The strike was voted by those who were in the staff room earlier in the week by a show of hands.  This appeared to me rather unfair on those who weren't there.  I spoke to one teacher on Thursday who told me he wasn't fully aware that there was a strike on.  In Britain Thatcher made pre-strike ballots part of the law.  Now you won't find too much praise for Maggie on this blog (we teachers and assistants are Left wing ideologues) but it doesn't seem fair that if you didn't happen to be in the staff room at the right time, you missed the chance to have your say (although you have a right not to strike if you don't want to).  Nor did it seem right to have a public vote - if you are in a minority of one it takes courage to contradict your colleagues.   

For me though, I'm now on holiday as I'm not needed for the mock exams and then it's half term.  I'm planning to explore France a bit more, and if I do I'll post reports, photos and what not. Ciao.

Wednesday, 2 February 2011


Sometimes I get stuck for things to write about for this blog.  I'll be sitting at my computer on Twitter or the BBC pondering what could be the subject of my musings, and nothing will jump out at me.

The solution to these writer's blocks is normally to take a walk.  I might subconciously have been following this advice from Wannabe Hacks about looking carefully in the streets for news.

At any rate, I was taking a stroll and noticed this enormous piece of graffiti (street art?) in the 11th arrondissment behind a cafe. 

This piece was truly massive, at a guess I'd say about 50 feet high on the Rue de Charonne.
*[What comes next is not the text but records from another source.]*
/-- Write the bits of element `i` of an unscaled operand, widened to the format of its stream block (R110). -/
def writeRaw (s : State) (p : Plan) (span : Nat) (o : Operand) (i v : Nat) : State :=
  let l := elemBit p.param o i
  writeBitsAt s p span o l.1 (codeBits l.2) (widenBits o.fmt l.2 v)

/-- The rounding site of a descriptor under a purpose code (R146). -/
def siteOf (p : Plan) (t : Nat) (d : Desc) (purpose : Nat) : RngSite :=
  { seed := p.seed.toNat, purpose := purpose, stream := d.rngStream, tensor := d.tensorId, t := t }

/-- Write a value to element `i` of an unscaled operand, rounded once under a code; `e` is the element index that draws
the random bits (R145, R147). -/
def writeElem (s : State) (p : Plan) (span : Nat) (o : Operand) (i : Nat) (site : RngSite) (code e : Nat)
    (nonsat : Bool) (x : Num) : State :=
  match fmtOf o.fmt with
  | some f => writeRaw s p span o i (narrow f code (bitsFor site code e) nonsat x)
  | none => s

/-- Write the elements of one block of a block-scaled operand, the scale byte first computed (R142). -/
def writeBlock (s : State) (p : Plan) (span : Nat) (o : Operand) (f : Fmt) (k : Nat) (site : RngSite) (code : Nat)
    (e : Nat → Nat) (xs : List Num) : State :=
  let sc := blockScale f xs
  let s := writeByte s p span o (scaleByte o f k) (BitVec.ofNat 8 sc)
  xs.zipIdx.foldl (fun s x =>
    let i := 32 * k + x.2
    writeBitsAt s p span o (elemBit p.param o i).1 (fmtBits f) (blockElem f sc code (bitsFor site code (e i)) x.1)) s

/-- Write values to elements `start`, `start` + 1, … of an operand, in its format, by R140, R141 or R142. `e` gives the
element index of each. A block-scaled operand takes whole blocks; the unused scale bytes of a last super-block of fewer
than 64 blocks are written zero (R137). -/
def writeRun (s : State) (p : Plan) (span : Nat) (o : Operand) (start : Nat) (site : RngSite) (code : Nat)
    (e : Nat → Nat) (nonsat : Bool) (xs : List Num) : State :=
  match fmtOf o.fmt with
  | none => s
  | some f =>
    if fmtScaled f then
      (List.range (xs.length / 32)).foldl (fun s j =>
        writeBlock s p span o f (start / 32 + j) site code e ((xs.drop (32 * j)).take 32)) s
    else xs.zipIdx.foldl (fun s x => writeElem s p span o (start + x.2) site code (e (start + x.2)) nonsat x.1) s

/-- The zero bytes that end a last, partly filled scale line of an operand of `n` elements (R137). -/
def padScales (s : State) (p : Plan) (span : Nat) (o : Operand) (n : Nat) : State :=
  match fmtOf o.fmt with
  | none => s
  | some f =>
    let k := n / 32
    let q := placeIndex o n / 32 % 64
    if fmtScaled f && q != 0 then writeBytes s p span o (scaleByte o f k) (zeros (64 - q)) else s
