/-- R65 steps 1 to 3: the resident contexts and the save areas after the contexts of the next segment have been made
resident. A save area keeps what it holds until its context is evicted again, so that a replay can load it anew. -/
def swapContexts (resident saved : List Ctx) (next : List Nat) : List Ctx × List Ctx :=
  let incoming := next.filter fun c => !(resident.any fun r => r.ctx == c)
  let need := incoming.length - (32 - resident.length)
  let evictable := (List.range 255).filter fun c => (resident.any fun r => r.ctx == c) && !next.contains c
  let out := evictable.take need
  let saved := saved.filter (fun c => !out.contains c.ctx) ++ resident.filter (fun c => out.contains c.ctx)
  let resident := resident.filter fun c => !out.contains c.ctx
  let resident := incoming.foldl (fun cs c =>
    let old := (saved.find? fun x => x.ctx == c).getD (Ctx.fresh c)
    cs ++ [{ old with slot := lowestSlot cs }]) resident
  (resident, saved)

/-- Make the contexts of a segment resident. -/
def enterContexts (s : State) (p : Plan) (seq : Nat) : State :=
  let r := swapContexts s.ks.resident s.ks.saved (segmentContexts p seq)
  let s := (r.2.filter fun c => !s.ks.saved.contains c).foldl (fun s c => putWorking s (contextArea + 64 * c.ctx) (ctxBytes c)) s
  updKs s fun k => { k with resident := r.1, saved := r.2 }

-- ------------------------------------------------------------------------------------------------ the segment that runs

/-- The first SEQ after a pier: the next descriptor, or LOOP_PHASE's first after the step-closing pier. -/
def seqAfter (p : Plan) (seq : Nat) : Nat := if seq ≥ lastSeq p then loopSeq p else seq + 1

/-- Descriptors may run: in RUNNING, and on a unit under admission that runs a missed update phase again (R297). -/
def isRunning (s : State) : Bool := planState s == plRunning || s.grp.rerun.isSome

/-- The segment that begins at `seq`: its stamp and bounds. -/
def beginSegment (s : State) (p : Plan) (seq : Nat) : State :=
  updKs s fun k =>
    { k with nextSeq := seq, segmentOf := seq, written := [], segPier := ((closingPier p seq).map (·.index)).getD 0 }

/-- What arming a regulator does beside the copy: the fixed voltage of its record, or PACE_POLICY's where it comes back from
one (R32). `old` is the regulators' armed copy before. -/
def regEffect (s : State) (old : Tab Nat) (i : Nat) : State :=
  let v := tabGet 0 s.ks.armed.regs i
  if v ≠ 0 then updSp s fun q => { q with volts := tabSet 700 q.volts i v }
  else if tabGet 0 old i ≠ 0 ∧ s.ks.pace.1 = 2 then updSp s fun q => { q with volts := tabSet 700 q.volts i s.ks.pace.2 }
  else s

/-- A whole configuration is armed at once, but for the presets of ports that hold an unacknowledged flit: these wait for
their BLOCK_ARM (R327). -/
def armAll (s : State) (c : BlockCfg) : State :=
  let old := s.ks.armed
  let busy := (List.range 8).filter fun n =>
    !(portOf s n).retry.isEmpty && tabGet 0 old.ports n != tabGet 0 c.ports n
  let ports := busy.foldl (fun t n => tabSet 0 t n (tabGet 0 old.ports n)) c.ports
  let s := updKs s fun k =>
    { k with shadow := c, armed := { c with ports := ports }, rearm := [], toArm := busy.map fun n => blockKey (.port n) }
  (List.range 32).foldl (fun s i => regEffect s old.regs i) s

/-- The configuration of the phase of `seq` stands armed on every block. -/
def armAt (s : State) (p : Plan) (seq : Nat) : State :=
  let i := phaseIndex p seq
  let s := armAll s (configAt p s.ks.stepIndex i)
  let s := updKs s fun k => { k with phase := i, shadowed := true, issueOrder := k.order }
  updSp s fun q => { q with owners := ownersAt p s.ks.stepIndex seq }

/-- R380 steps 1 to 3: issue and running work are discarded, working generations are discarded (kind 2 bytes of
descriptors in the update bitmap stand), every bank's VALID is cleared and every accumulator half released. -/
def dropSegment (s : State) (keep : List Nat) : State :=
  let s := updKs s fun k =>
    { k with issued := [], queues := [], xfers := [], collWork := [],
             written := k.written.filter (fun w => keep.contains w.seq), pierWork := none
             updSent := k.updSent.map fun _ => none }
  let s := updDram s fun d => { d with adds := [], window := [], markers := [] }
  let s := updTre s fun t => { t with entries := [], reads := t.reads.filter (·.copy) }
  let s := clearTags s fun _ => true
  updSp s fun p => { p with resid := [], vec := [] }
It refers to Cubism, a form of art that Picasso amongst others practised.

If you want more examples of street art in Paris, check out this post by Anne or UrbanmediaA plus.

Tuesday, 1 February 2011

New exhibition at La Monnaie

I was browsing the Paris website at the weekend for things to do and a new exhibition caught my eyePeurs de la ville is about Paris (bien sûr) in some of its most troubled and turbulent moments.  It captures the fighting that raged during the Liberation of Paris in 1944, May 1968 and more recently the unrest in the banlieues in 2005 and 2007.  Many of the photographs are provided by Paris Match. 

That alone would make it worth a visit, but what makes this exhibition a bit different is the section, which elsewhere has been called Guerre ici by veteran war photographer Patrick Chauvel.  This photojournalist has taken images of conflict and war from war-torn places such as Afghanistan and superimposed them onto photographs of famous Parisian landmarks.

The results are highly realistic images of street battles by the Sacré-Coeur, a solitary tank in front of the Arc de Triomphe and a stricken Tour de Montparnasse.  As a fan of dystopian fiction, I found the images extremely interesting.  They are also designed to make us appreciate the peace we enjoy in the West by bringing war closer to home.  The original conflict photographs are displayed as well, allowing the viewer to compare and contrast.

There is another small section about Google Street View and its controversial attempt to photograph the world's streets, but compared with the Guerre ici section it is rather uninspiring. 
If anything, the exhibition is slightly too short; but at 6 Euros for a plein tarif, I would definitely recommend it for a thought-provoking visit.  It's on until mid-April.  A plus.